Let us call $(A)$ the "affine" plane with equation:
$$ax_1+bx_2+cx_3=d, \tag{1}$$
where we will assume WLOG that
$$\sqrt{a^2+b^2+c^2}=1\tag{2}$$
(this is done by dividing the initial equation by $\sqrt{a^2+b^2+c^2}$).
It is known, that with condition (2),
$\vec{\frak{N}}=\pmatrix{a\\b\\c}$ is a unit vector orthogonal to plane $(A)$.
$d$ represents the (shortest) distance from the origin $O$ to plane $(A)$.
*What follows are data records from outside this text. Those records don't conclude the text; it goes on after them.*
-- ==== Sys2Proof/Laws/Issue.lean ====
section
/-!
SUPPORT. What counting does to the state, and what an instruction that issues does: everything an issue can do, said once.
-/
namespace Sys2Proof
open Machine

@[simp] theorem sameBut_sameBut (x a b : Core) : sameBut (sameBut x a) b = sameBut x b := rfl
@[simp] theorem sameBut_self (x : Core) : sameBut x x = x := rfl
theorem sameBut_of (x y : Core) : sameBut x (sameBut x y) = sameBut x y := rfl

theorem onlyCore_refl (k : CoreId) (s : State) : OnlyCore k s s (s.core k) :=
  ⟨rfl, fun _ => rfl, fun _ _ => rfl, fun _ _ => rfl, rfl⟩

/-- Changes of one core and its counters compose. -/
theorem OnlyCore.trans {k : CoreId} {s t u : State} {x y : Core} (h : OnlyCore k s t x) (h2 : OnlyCore k t u y) : OnlyCore k s u y := by
  refine ⟨h2.core, h2.threads, ?_, ?_, ?_⟩
  · intro i hi; rw [h2.others i hi, h.others i hi]
  · intro off ho; rw [h2.regs off ho, h.regs off ho]
  · calc u = { t with regs := u.regs, cores := u.cores } := h2.rest
      _ = { ({ s with regs := t.regs, cores := t.cores } : State) with regs := u.regs, cores := u.cores } :=
        congrArg (fun z : State => { z with regs := u.regs, cores := u.cores }) h.rest
      _ = _ := rfl

theorem OnlyCore.modCore' {k : CoreId} {s t : State} {x y : Core} (h : OnlyCore k s t x) (g : Core → Core)
    (hg : g (t.core k) = sameBut y (g (t.core k))) (ht : ∀ u, (g (t.core k)).th u = y.th u) : OnlyCore k s (t.modCore k g) y := by
  refine ⟨?_, ?_, ?_, ?_, ?_⟩
  · rw [State.core_modCore_self]; exact hg
  · rw [State.core_modCore_self]; exact ht
  · intro i hi; rw [State.coreAt_modCore, if_neg hi]; exact h.others i hi
  · intro off ho; exact h.regs off ho
  · calc t.modCore k g = { t with regs := (t.modCore k g).regs, cores := (t.modCore k g).cores } := rfl
      _ = { ({ s with regs := t.regs, cores := t.cores } : State) with regs := (t.modCore k g).regs, cores := (t.modCore k g).cores } :=
        congrArg (fun z : State => { z with regs := (t.modCore k g).regs, cores := (t.modCore k g).cores }) h.rest
      _ = _ := rfl

/-- A change of a core that neither reads nor writes its threads or its counters' bookkeeping. -/
def Blind (g : Core → Core) : Prop := ∀ x y, g (sameBut x y) = sameBut (g x) y

theorem OnlyCore.modCore {k : CoreId} {s t : State} {x : Core} (h : OnlyCore k s t x) (g : Core → Core) (hg : Blind g)
    (ht : ∀ c u, (g c).th u = c.th u) : OnlyCore k s (t.modCore k g) (g x) := by
  refine h.modCore' g ?_ ?_
  · have e := hg x (t.core k)
    rw [← h.core] at e
    rw [e]; rfl
  · intro u; rw [ht, ht]; exact h.threads u

/-- A change of one thread of the core. -/
theorem OnlyCore.modTh {k : CoreId} {s t : State} {x : Core} (h : OnlyCore k s t x) (v : Fin 8) (f : Thread → Thread) :
    OnlyCore k s (t.modCore k fun c => c.modTh v f) (x.modTh v f) := by
  refine h.modCore' _ ?_ ?_
  · conv => lhs; rw [h.core]
    rfl
  · intro u; rw [Core.th_modTh, Core.th_modTh]
    by_cases hu : u = v
    · simp [hu, h.threads]
    · simp [hu, h.threads]

/-- The same change said in another way. -/
theorem OnlyCore.congr {k : CoreId} {s t : State} {x y : Core} (h : OnlyCore k s t x) (hc : ∀ z, sameBut x z = sameBut y z)
    (ht : ∀ u, x.th u = y.th u) : OnlyCore k s t y :=
  ⟨by rw [← hc]; exact h.core, fun u => by rw [← ht]; exact h.threads u, h.others, h.regs, h.rest⟩

/-- A change of the counters' bookkeeping alone. -/
theorem OnlyCore.book {k : CoreId} {s t : State} {x : Core} (h : OnlyCore k s t x) (g : Core → Core)
    (hg : ∀ y, g y = sameBut y (g y)) (ht : ∀ y, (g y).threads = y.threads) : OnlyCore k s (t.modCore k g) x := by
  refine h.modCore' g ?_ ?_
  · have e : ∀ z : Core, sameBut (t.core k) z = sameBut x z := fun z => by rw [h.core]; rfl
    rw [← e]; exact hg _
  · intro u
    have : (g (t.core k)).th u = (t.core k).th u := by unfold Core.th; rw [ht]
    rw [this]; exact h.threads u

theorem OnlyCore.setReg {k : CoreId} {s t : State} {x : Core} (h : OnlyCore k s t x) (off : Nat) (v : Word) (ho : pmcReg k off) :
    OnlyCore k s (t.setReg off v) x := by
  refine ⟨h.core, h.threads, h.others, ?_, ?_⟩
  · intro o hn
    rw [State.reg_setReg, if_neg (by rintro rfl; exact hn ho)]; exact h.regs o hn
  · calc t.setReg off v = { t with regs := (t.setReg off v).regs, cores := (t.setReg off v).cores } := rfl
      _ = { ({ s with regs := t.regs, cores := t.cores } : State) with regs := (t.setReg off v).regs, cores := (t.setReg off v).cores } :=
        congrArg (fun z : State => { z with regs := (t.setReg off v).regs, cores := (t.setReg off v).cores }) h.rest
      _ = _ := rfl

theorem onlyCore_pmcAdd {k : CoreId} {s t : State} {x : Core} (h : OnlyCore k s t x) (n amount : Nat) (hn : n < 8) :
    OnlyCore k s (t.pmcAdd k n amount) x := by
  have h1 : pmcReg k (pmcCnt k n) := ⟨n, hn, .inr rfl⟩
  have h2 : pmcReg k (pmcSel k n) := ⟨n, hn, .inl rfl⟩
  unfold State.pmcAdd
  have a := h.setReg (pmcCnt k n) (putField (t.reg (pmcCnt k n)) 47 0 (t.field (pmcCnt k n) 47 0 + amount)) h1
  simp only
  split
  · exact a
  · split
    · exact OnlyCore.book (a.setReg _ _ h2) _ (fun _ => rfl) (fun _ => rfl)
    · exact a.setReg _ _ h2

theorem onlyCore_fold {α : Type} {k : CoreId} {s : State} {x : Core} (f : State → α → State) (p : α → Prop)
    (hf : ∀ t n, p n → OnlyCore k s t x → OnlyCore k s (f t n) x) :
    ∀ (l : List α) (t : State), (∀ n ∈ l, p n) → OnlyCore k s t x → OnlyCore k s (l.foldl f t) x
  | [], _, _, h => h
  | n :: l, t, hp, h => onlyCore_fold f p hf l (f t n) (fun m hm => hp m (List.mem_cons_of_mem _ hm))
      (hf t n (hp n List.mem_cons_self) h)

theorem counterNos_lt : ∀ n ∈ counterNos, n < 8 := by decide

/-- A pulse event changes counters only (R502). -/
theorem onlyCore_pulse {k : CoreId} {s t : State} {x : Core} (h : OnlyCore k s t x) (event : Nat) (thread : Option Nat) (amount : Nat) :
    OnlyCore k s (t.pulse k event thread amount) x := by
  unfold State.pulse
  split
  · refine onlyCore_fold _ (· < 8) ?_ _ _ counterNos_lt h
    intro t n hn ht
    simp only
    split <;> split <;> first
      | exact onlyCore_pmcAdd ht n amount hn
      | exact ht
  · exact h

/-- The issue of an instruction: counted, and the core's present cycle is the issue cycle (R35, R43). -/
theorem onlyCore_issue (s : State) (c : Ctx) :
    OnlyCore c.coreId s ((s.noteIssue c).takeCycle c) (issuedAt s.now (s.core c.coreId)) := by
  have h0 := onlyCore_pulse (onlyCore_refl c.coreId s) 0x002 (some c.thread.val) 1
  have h1 : OnlyCore c.coreId s (s.noteIssue c) { s.core c.coreId with lastIssue := s.now } := by
    refine h0.modCore' _ ?_ ?_
    · conv => lhs; rw [h0.core]
      rfl
    · exact h0.threads
  unfold State.takeCycle
  exact h1.modCore (fun k => { k with cycle := k.issueCycle, nextIssue := k.issueCycle + 1 }) (fun _ _ => rfl) (fun _ _ => rfl)

/-- The state in which an issued instruction has its effect. -/
def atIssue (s : State) (c : Ctx) : State := (s.noteIssue c).takeCycle c

theorem core_atIssue (s : State) (c : Ctx) :
    (atIssue s c).core c.coreId = sameBut (issuedAt s.now (s.core c.coreId)) ((atIssue s c).core c.coreId) :=
  (onlyCore_issue s c).core

theorem th_of_onlyCore {s t : State} {c : Ctx} {x : Core} (h : OnlyCore c.coreId s t x) : t.th c = x.th c.thread := by
  exact h.threads c.thread

@[simp] theorem th_atIssue (s : State) (c : Ctx) : (atIssue s c).th c = s.th c := by
  have h : (atIssue s c).th c = _ := th_of_onlyCore (t := atIssue s c) (onlyCore_issue s c)
  rw [h]; rfl

theorem fetch_of_ready {s : State} {c : Ctx} (h : Ready s c) : ∃ w, s.fetch c.coreId (s.th c).pc = (s, some w) := by
  unfold Machine.State.fetch
  simp only [h.2]
  exact ⟨_, rfl⟩

/-- A ready thread may issue, and no stop waits for it. -/
theorem issues_of_ready {s : State} {c : Ctx} (h : Ready s c) : s.issues c = true ∧ (s.th c).stopReq = false := by
  have := h.1
  unfold Machine.State.canIssue at this
  simpa using this

/-- None of the registers a list names is pending. -/
theorem not_pending {s : State} {c : Ctx} {ds : List Dep} (h : Clear s c ds) : ds.any ((s.core c.coreId).isPending c.thread) = false := by
  rw [List.any_eq_false]; intro d hd; rw [h d hd]; exact Bool.false_ne_true

/-- A ready thread whose instruction has no fault and waits for nothing issues: the body runs in the issue cycle (R35, R43). -/
theorem issue_ready {s : State} {c : Ctx} (h : Ready s c) (n : Needs) (body : State → State) (h1 : Clear s c n.early)
    (h2 : n.fault = none) (h3 : Clear s c n.deps) (h4 : n.hold = false) (h5 : n.free ≤ (s.core c.coreId).issueCycle) :
    s.issue c n body = body (atIssue s c) := by
  obtain ⟨w, hw⟩ := fetch_of_ready h
  obtain ⟨hi, hs⟩ := issues_of_ready h
  have e5 : ¬ (s.core c.coreId).issueCycle < n.free := by omega
  unfold Machine.State.issue
  rw [if_pos hi, hw]
  simp [not_pending h1, h2, hs, not_pending h3, h4, e5, atIssue]

/-- A ready thread whose checks find a fault takes it in the issue cycle (R43, R119). -/
theorem issue_fault {s : State} {c : Ctx} (h : Ready s c) (n : Needs) (body : State → State) (h1 : Clear s c n.early)
    (cause : Nat) (addr : Word) (h2 : n.fault = some (cause, addr)) :
    s.issue c n body = (s.takeCycle c).raise c cause addr (s.th c).pc false := by
  obtain ⟨w, hw⟩ := fetch_of_ready h
  unfold Machine.State.issue
  rw [if_pos (issues_of_ready h).1, hw]
  simp [not_pending h1, h2]

/-- A ready thread with a pending register among those its instruction names stalls in place (R43). -/
theorem issue_stall {s : State} {c : Ctx} (h : Ready s c) (n : Needs) (body : State → State) (h1 : Clear s c n.early)
    (h2 : n.fault = none) (d : Dep) (hd : d ∈ n.deps) (h3 : (s.core c.coreId).isPending c.thread d = true) :
    s.issue c n body = s.stall c := by
  obtain ⟨w, hw⟩ := fetch_of_ready h
  obtain ⟨hi, hs⟩ := issues_of_ready h
  have e3 : (n.deps.any ((s.core c.coreId).isPending c.thread)) = true := List.any_eq_true.2 ⟨d, hd, h3⟩
  unfold Machine.State.issue
  rw [if_pos hi, hw]
  simp [not_pending h1, h2, hs, e3]

/-- A thread that may not issue changes nothing. -/
theorem issue_not {s : State} {c : Ctx} (n : Needs) (body : State → State) (h : s.issues c = false) : s.issue c n body = s := by
  unfold Machine.State.issue; simp [h]

/-- An instruction that only changes its thread: its effect, exactly (R114). -/
theorem issued_modTh (s : State) (c : Ctx) (f : Thread → Thread) : Issued c s ((atIssue s c).modTh c f) f id :=
  (onlyCore_issue s c).modTh c.thread f

/-- The same in two parts, the second the move to the next instruction. -/
theorem issued_modTh_step (s : State) (c : Ctx) (f : Thread → Thread) :
    Issued c s (((atIssue s c).modTh c f).modTh c Thread.step) (fun t => (f t).step) id :=
  (((onlyCore_issue s c).modTh c.thread f).modTh c.thread Thread.step).congr (fun _ => rfl) (fun u => by
    simp only [id, Core.th_modTh]
    by_cases hu : u = c.thread <;> simp [hu])

/-- An instruction that changes its core by `g`, then moves on to the next: its effect, exactly (R114). -/
theorem issued_modCore {s : State} {c : Ctx} {t : State} (g : Core → Core) (hgt : ∀ k f, sameBut (g (k.modTh c.thread f)) k = sameBut (g k) k)
    (hth : ∀ k u, (g k).th u = k.th u) (h : OnlyCore c.coreId s t (g (issuedAt s.now (s.core c.coreId)))) :
    Issued c s (t.modTh c Thread.step) Thread.step g := by
  refine (h.modTh c.thread Thread.step).congr ?_ ?_
  · intro z
    have e := hgt (issuedAt s.now (s.core c.coreId)) Thread.step
    have := congrArg (fun q => sameBut q z) e
    exact this.symm
  · intro u; rw [Core.th_modTh, hth, hth, hth, Core.th_modTh]

end Sys2Proof
end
Let $(V)$ be the plane parallel to $(A)$, passing through the origin, i. e., with equation:
$$ax_1+bx_2+cx_3=0 \tag{3}$$
Let $\frak{N}$ be the unit normal vector to plane $(V)$. We have:
$$d \vec{\frak{N}}=\vec{OT}\tag{4}$$
It is not difficult to check that, with normalization factor $k=\tfrac{1}{\sqrt{a^2+b^2}}$ :
$$\vec{e_1}=k\pmatrix{-b\\a\\0} \ \ \ \text{and} \ \ \ \vec{e_2}=k\pmatrix{ac\\bc\\c^2-1}$$
is an orthonormal basis of plane $(V)$, with :
$$\vec{e_1}, \ \ \vec{e_2}, \ \ \vec{\frak{N}}$$
an orthonormal basis of the 3D space.
Therefore, if a point $M$ is given anywhere in the space, if $P$, resp. $N$, is its projection onto planes $(A)$ and $(V)$ resp., one can write:
$$\vec{ON}=\underbrace{(\vec{ON}.\vec{e_1})}_{= \ ( \vec{OM}.\vec{e_1})}\vec{e_1}+\underbrace{(\vec{ON}.\vec{e_2})}_{= \ (\vec{OM}.\vec{e_2})}\vec{e_2}\tag{5}$$
Therefore:
$$\vec{OP}=\vec{ON}+\underbrace{\vec{NP}}_{\vec{T}}$$
giving finally
$$\vec{OP}= d \vec{\frak{N}} + (\vec{OM}.\vec{e_1})\vec{e_1}+(\vec{OM}.\vec{e_2})\vec{e_2}\tag{6}$$